Provided data ▸

------------------------

/-- A block of a line group is received (R184, R202): its lane is active and in block lock, and its length is the
stride. -/
def blockTaken (s : State) (g : LineGroup) (blocks : List (List Word)) (b : Nat) : Option (List Word) :=
  let p := if g.n = 0 then 0 else b % g.n
  let lane := (List.range 5).any (fun i => nbit s.bond.active.toNat i && (laneU s i).block && (laneU s i).pos == p)
  match blocks[b]? with
  | some ws => if lane && nbit g.okPos.toNat p && ws.length == strideOf g.ratio then some ws else none
  | none => none

/-- LINE_GROUP_COMPLETE (R218): the blocks received are stored, as far as the buffer has room (R214); with all of them,
and its table frames, the line group is complete. One that completes after it was found late is discarded (R325). -/
def lgCompleteDo (page lg : Nat) (blocks : List (List Word)) (s : State) : State :=
  match s.rfe.groups.find? (fun g => g.page == page && g.lg == lg) with
  | none => s
  | some g =>
    if !g.blocks.isEmpty then s
    else if g.late then
      releaseWords g.charge (modRfe (fun r => { r with groups := r.groups.map (fun x =>
        if x.page == page && x.lg == lg then { x with charge := 0, blocks := [none] } else x) }) s)
    else
      let n := ceilDiv g.columns 27
      let room := n - ceilDiv (wordsDropped s) (strideOf g.ratio)
      let got := (List.range n).map (fun b => if b < room then blockTaken s g blocks b else none)
      let done := g.tablesOk && got.all Option.isSome
      let s := modRfe (fun r => { r with groups := r.groups.map (fun x =>
        if x.page == page && x.lg == lg then { x with blocks := got, complete := done } else x) }) s
      haltFlags (if done then { s with pages := s.pages.map (fun x =>
        if x.num == page then { x with missing := x.missing.filter (fun l => l != lg) } else x) } else s)

/-- Why a write to 04.000 BOND_CFG is refused (R196). -/
def bondCfgAbort (v : Word) : Nat := if fld v 4 0 = 0 then 0x06 else 0

/-- A new 04.000 BOND_CFG (R532). -/
def bondCfgDo (v : Word) (s : State) : State :=
  let s := laneReady 0 (setN Obj.bondCfg 0 (fld v 4 0) s)
  if !s.bond.formed then bondTry s
  else if bondLocked s = 0 then bondDissolve true s
  else bondMessage (bondPage s) (bondLocked s)
    (modBond (fun b => { b with announced := some (lanes5 (bondLocked s)), offer := false, lossPage := pageAtLoss s }) s)

/-- A lost lane is offered again (R220). With no bond left, none of its lanes can carry an offer: the bond forms anew. -/
def laneOfferDo (i : Nat) (s : State) : State :=
  if !s.bond.formed then bondTry s else
  if !(nbit (bondSel s) i) || !(laneUp s i) || nbit s.bond.active.toNat i
    || (match s.bond.announced with
      | some m => nbit m.toNat i
      | none => false) then s
  else
    let m := s.bond.announced.getD s.bond.active ||| lanes5 (2 ^ i)
    bondMessage (bondPage s) m.toNat (modBond (fun b => { b with announced := some m, offer := true, lossPage := pageAtLoss s }) s)

/-- 05.000 RFE_STATE (R223). -/
def rfeState (s : State) : Word :=
  wd ((if s.rfe.inPage.isSome then 2 ^ 35 else 0) + (if s.dict.inband.isSome then 2 ^ 34 else 0) + s.rfe.ratio % 8 * 2 ^ 31
    + ones 5 s.bond.active.toNat * 2 ^ 28 + s.rfe.lg % 2 ^ 16 * 2 ^ 12 + (if s.bond.announced.isSome then 2 ^ 11 else 0))

/-- 05.100 CREDIT_BOOK (R211, R223). -/
def creditBook (s : State) (i : Nat) : Word :=
  match i with
  | 0 => wd s.rfe.c
  | 1 => wd s.rfe.r
  | 2 => wd s.rfe.limit
  | _ => wd ((s.rfe.c + 2 ^ 36 - s.rfe.r) % 2 ^ 36)

/-- SKIP_RECEIVED (R179): the elastic buffer stays between 12 and 20 characters. -/
def execSkipReceived (t : Nat) (ras : Ras) (fill : Nat) (s : State) : Host.Outcome State Fault Refusal :=
  happen t (fun s => if (laneU s ras.val).lock && decide (12 ≤ fill) && decide (fill ≤ 20) then
    modLane ras.val (fun l => { l with bufFill := fill }) s else s) s

/-- BUFFER_SLIP (R178, R179). -/
def execBufferSlip (t : Nat) (lane : LaneIx) (underflow : Bool) (s : State) : Host.Outcome State Fault Refusal :=
  happen t (fun s => if (laneU s lane.val).lock && lane.val != 5 then
    modLane lane.val (fun l => { l with bufFill := fillStart lane.val })
      (raise 0x04005 [p9 lane.val, wd (b2n underflow)] (bump Obj.laneSlips lane.val 1 s)) else s) s

/-- BLOCK_LOCK (R183). -/
def execBlockLock (t : Nat) (ras : Ras) (s : State) : Host.Outcome State Fault Refusal :=
  happen t (fun s => if (laneU s ras.val).lock then modLane ras.val (fun l => { l with block := true }) s else s) s

/-- BLOCK_LOCK_LOST (R183, R187). -/
def execBlockLockLost (t : Nat) (ras : Ras) (s : State) : Host.Outcome State Fault Refusal :=
  happen t (fun s =>
    if !(laneU s ras.val).block then s else
    let s := raise 0x04003 [p9 ras.val, pPage s.rfe.page, wd s.rfe.lg] (modLane ras.val (fun l => { l with block := false }) s)
    if pageInProgress s then dskRelease (dskDone (bondLose (2 ^ ras.val) s)) else s) s

/-- DSK_RECEIVED (R186). -/
def execDskReceived (t : Nat) (ras : Ras) (n p g : Nat) (s : State) : Host.Outcome State Fault Refusal :=
  happen t (crossing (2 + ras.val) (fun s => dskRelease (dskReceivedDo ras.val n p g s))) s

/-- DSK_TIMEOUT (R187). -/
def execDskTimeout (t : Nat) (ras : Ras) (s : State) : Host.Outcome State Fault Refusal :=
  happen t (fun s => match s.bond.dsk with
    | some g => if nbit (g.want &&& ~~~ g.come).toNat ras.val then dskRelease (dskFail (2 ^ ras.val) s) else s
    | none => s) s

/-- LG_HEADER (R203). -/
def execLgHeader (t : Nat) (copies : List HdrCopy) (s : State) : Host.Outcome State Fault Refusal :=
  happen t (fun s => lgHeaderDo copies (forEach copies (fun c => xingQueue (2 + c.ras.val) 1) s)) s

/-- LINE_GROUP_COMPLETE (R218). -/
def execLineGroupComplete (t : Nat) (page lg : Nat) (blocks : List (List Word)) (s : State) : Host.Outcome State Fault Refusal :=
  happen t (fun s => lgCompleteDo page lg blocks (forEach (bitsOf 5 s.bond.active.toNat) (fun i => xingQueue (2 + i) 1) s)) s

/-- CREDIT_FRAME_TIMER (R213). -/
def execCreditFrameTimer (t : Nat) (s : State) : Host.Outcome State Fault Refusal := happen t creditSend s

/-- LANE_OFFER (R220). -/
def execLaneOffer (t : Nat) (ras : Ras) (s : State) : Host.Outcome State Fault Refusal := happen t (laneOfferDo ras.val) s

/-- PRBS_LOCK (R191): on a lane whose checker runs. -/
def execPrbsLock (t : Nat) (lane : LaneIx) (s : State) : Host.Outcome State Fault Refusal :=
  happen t (fun s => if laneWorks s lane.val && (lanePrbs s lane.val == 1 || lanePrbs s lane.val == 3) then
    modLane lane.val (fun l => { l with prbsLock := true }) s else s) s

/-- PRBS_WINDOW_END (R191, R192): what the checker counted in the window, its comparison with the threshold, and whether it
still has lock: more than 256 errors in 1,024 bits end that. -/
def execPrbsWindowEnd (t : Nat) (lane : LaneIx) (bits : Nat) (errors : PrbsErrors) (s : State) : Host.Outcome State Fault Refusal :=
  happen t (fun s =>
    if !(laneU s lane.val).prbsLock then s else
    let s := modLane lane.val (fun l => { l with prbsLock := errors.locked }) s
    let s := bump Obj.prbsErrors lane.val errors.count (bump Obj.prbsBits lane.val bits s)
    if errors.count > getN s Obj.prbsThreshold 0 then raise 0x04004 [p9 lane.val, pNum errors.count] s else s) s

end Sys2Proof.Machine
end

------------------------

Task requirements ▸
Keep both end lines and retype everything in the records above from the line containing "happen t (fun s => lgCompleteDo" through the line containing "def execCreditFrameTimer (t", exactly, with nothing else.

Exercise answer ▸
  happen t (fun s => lgCompleteDo page lg blocks (forEach (bitsOf 5 s.bond.active.toNat) (fun i => xingQueue (2 + i) 1) s)) s

/-- CREDIT_FRAME_TIMER (R213). -/
def execCreditFrameTimer (t : Nat) (s : State) : Host.Outcome State Fault Refusal := happen t creditSend s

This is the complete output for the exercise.